BOLLEN: Were any Indian or Bollywood films an influence on you?

IVORY: Not really. Now they’re very sophisticated, but back in those days they were quite crude. I’m sure it was in Ismail’s blood. Sometimes in our Western films, I feel, due to him, there’s an influence of Bollywood. Like a song sequence suddenly pops up.

BOLLEN: Slaves of New York is rather Bollywood—particularly with the impromptu Supremes drag performance on the street. Did you find any backlash in the 1960s to this California-born director taking on India as the canvas for his films?

IVORY: No, people liked them. The backlash came when we abandoned them and started making American movies. You know, “Why are they doing that?
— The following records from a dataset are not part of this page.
/-- R264, R266, R286 to R288. -/
def Obligations.CommandRingsActOnRecords : Prop :=
  ∀ s : State,
    (∀ w v c t, Admits w .flt s → c = winIdx w → t = wrC fltCmdqCfg_log2Entries c (wordField v 0 4) s → rdC fltCmdqCfg_enable c s = 0 → wordField v 4 1 = 1 →
      (∀ u, u = takeRing c (wrC fltCmdqCfg_enable c 1 { t with flow := { t.flow with stopped := t.flow.stopped.filter (· != c) } }) →
        rdC fltCmdqBaseLo_addr c t % 256 = 0 → 4 ≤ wordField v 0 4 → wordField v 0 4 ≤ 12 →
        exec (.cmdqEnable w v) s = .next (if ringRuns c u then takeEntries c 8192 u else u)) ∧
      (∀ u, u = takeRing c (wrC fltCmdqCfg_enable c 1 { t with flow := { t.flow with stopped := c :: t.flow.stopped.filter (· != c) } }) →
        rdC fltCmdqBaseLo_addr c t % 256 ≠ 0 ∨ wordField v 0 4 < 4 ∨ 12 < wordField v 0 4 →
        exec (.cmdqEnable w v) s = .next (raise fltCmdError u)) ∧
      (∀ u, u = takeRing c s →
        cmdN c u = rdC fltCmdqCfg_log2Entries c s ∧ cmdBase c u = rdC fltCmdqBaseLo_addr c s + rdC fltCmdqBaseHi_addr c s * 2 ^ 32)) ∧
    (∀ w v es c t, Admits w .flt s → c = winIdx w →
      t = wrC fltCmdqProd_index c (wordField v 0 13 % 2 ^ (cmdN c s + 1)) (storeEntries c (rdC fltCmdqProd_index c s % 2 ^ (cmdN c s + 1)) es s) →
      (blockOn .flt t = false → exec (.cmdqProdWrite w v es) s = .next (failRing c t)) ∧
      (blockOn .flt t = true → exec (.cmdqProdWrite w v es) s = .next (if ringRuns c t then takeEntries c 8192 t else t))) ∧
    (∀ c q i w k e err f u, c < 32 → runningOp c q s = some i → i.op = .command w k → e = entryAt w k s → cmdFind e i err s = (f, u) →
      (f.status = 0 →
        (enOp e = 1 → exec (.cmdLookup c q err) s = .next (completeEntry w k (foundAnswer 0 f u) (opDone c q u))) ∧
        (enOp e = 2 → exec (.cmdReadIndex c q err) s = .next (completeEntry w k (foundAnswer 0 f u) (opDone c q u))) ∧
        (enOp e = 3 → exec (.cmdCreate c q err) s = .next (completeEntry w k (foundAnswer 2 f u) (opDone c q u))) ∧
        (enOp e = 4 → exec (.cmdDeleteKey c q err) s = .next
          (completeEntry w k (foundAnswer 0 f u) (opDone c q (retire i.tag f.pos f.recIndex 3 (enNoExport e) u)))) ∧
        (enOp e = 5 → exec (.cmdDeleteIndex c q err) s = .next
          (completeEntry w k (foundAnswer 0 f u) (opDone c q (retire i.tag f.pos f.recIndex 3 (enNoExport e) u)))) ∧
        (∀ t, enOp e = 6 → t = storeRecord f.recIndex (patchBytes (recordAt f.recIndex u) 0x40 (enState e)) u →
          exec (.cmdWriteState c q err) s = .next (completeEntry w k (foundAnswer 0 f t) (opDone c q t))) ∧
        (∀ t, enOp e = 7 → t = setPinned i.tag f.recIndex true u →
          exec (.cmdPin c q err) s = .next (completeEntry w k (foundAnswer 0 f t) (opDone c q t))) ∧
        (∀ t, enOp e = 8 → t = setPinned i.tag f.recIndex false u →
          exec (.cmdUnpin c q err) s = .next (completeEntry w k (foundAnswer 0 f t) (opDone c q t)))) ∧
      (f.status = 1 →
        (enOp e = 1 → exec (.cmdLookup c q err) s = .next (completeEntry w k { result := 1 } (opDone c q u))) ∧
        (enOp e = 3 → exec (.cmdCreate c q err) s = .next (completeEntry w k (cmdCreate e i u).1 (opDone c q (cmdCreate e i u).2)))) ∧
      (f.status = 2 → enOp e = 1 → exec (.cmdLookup c q err) s = .next (completeEntry w k { result := 5 } (opDone c q u))) ∧
      (enOp e ≠ 1 → exec (.cmdLookup c q err) s = .next s)) ∧
    (∀ e i err t, byIndex (enOp e) = true → t = opErrors i.tag err s →
      (findPlace i.tag (enIndex e) t = none → cmdFind e i err s = ({}, t)) ∧
      (∀ p r, findPlace i.tag (enIndex e) t = some p → recordLost (enIndex e) err t = false →
        r = recordAt (enIndex e) (dropClean (enIndex e) err t) →
        (enGen e = 0 ∨ enGen e = rcGen r →
          cmdFind e i err s = ({ status := 0, recIndex := enIndex e, pos := p, data := r }, dropClean (enIndex e) err t)) ∧
        (enGen e ≠ 0 → enGen e ≠ rcGen r → cmdFind e i err s = ({}, dropClean (enIndex e) err t)))) ∧
    (∀ e i err, byIndex (enOp e) = false → cmdFind e i err s = flowFind i.tag i.digest i.key err s) ∧
    (∀ b i p pin, findPlace b i s = some p →
      setPinned b i pin s = putPlace b p (withBits (placeAt b p s) 38 3 (if pin then 4 else 1)) s) ∧
    (∀ i r, (∀ l, cachedLine i s = some l → storeRecord i r s = modLine i (fun l => { l with data := r, dirty := true }) s) ∧
      (cachedLine i s = none → storeRecord i r s = hbmWrite (recAddr i) r s)) ∧
    (∀ addr bytes, ringOut 0 addr bytes = .hostWrite addr bytes ∧ ∀ c, 0 < c → ringOut c addr bytes = .mgmtWrite addr bytes) ∧
    (∀ c k a t, t = emit (ringOut c (cmdBase c s + 256 * (k % 2 ^ cmdN c s) + 0x7A) [1])
        (emit (ringOut c (cmdBase c s + 256 * (k % 2 ^ cmdN c s) + 0x78) (bytesLE 1 a.result ++ bytesLE 1 (min a.pos 4) ++ [0, 0] ++ bytesLE 4 a.index))
          (emit (ringOut c (cmdBase c s + 256 * (k % 2 ^ cmdN c s) + 0x80) (slice a.data 0 128)) s)) →
      ((c = 0 → s.pwr.perstLow = true → completeEntry c k a s = s) ∧ (s.flow.abandoned.contains (c, k) = true → completeEntry c k a s = s)) ∧
      ((c = 0 → s.pwr.perstLow = false) → s.flow.abandoned.contains (c, k) = false →
        completeEntry c k a s = advanceCons c 8192 { t with flow := { t.flow with done := t.flow.done ++ [(c, k)] } }))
Those nice young men are making these wonderful Indian movies.” When we made Savages [1972], which was our first American film after four Indian features, we had the most devastating reviews you could imagine. It’s a surreal, nutty film, but it’s fun.

BOLLEN: It’s rare that filmmakers can have so many different periods—most get pinned to a certain genre, and no one will let them evolve.

IVORY: I think because we were living in New York-all three of us—we were always moving back and forth. We’d make a film in England and one in France and then one in India and one in New York. Our English films are spread across quite a long period—and during that time, we made a lot of non-English films, like Mr. & Mrs. Bridge [1990]. But everyone liked the English films so much that when we moved away from them, it was like when we moved away from our Indian films. After making A Room With a View and Maurice, and then doing Slaves of New York, people were just aghast.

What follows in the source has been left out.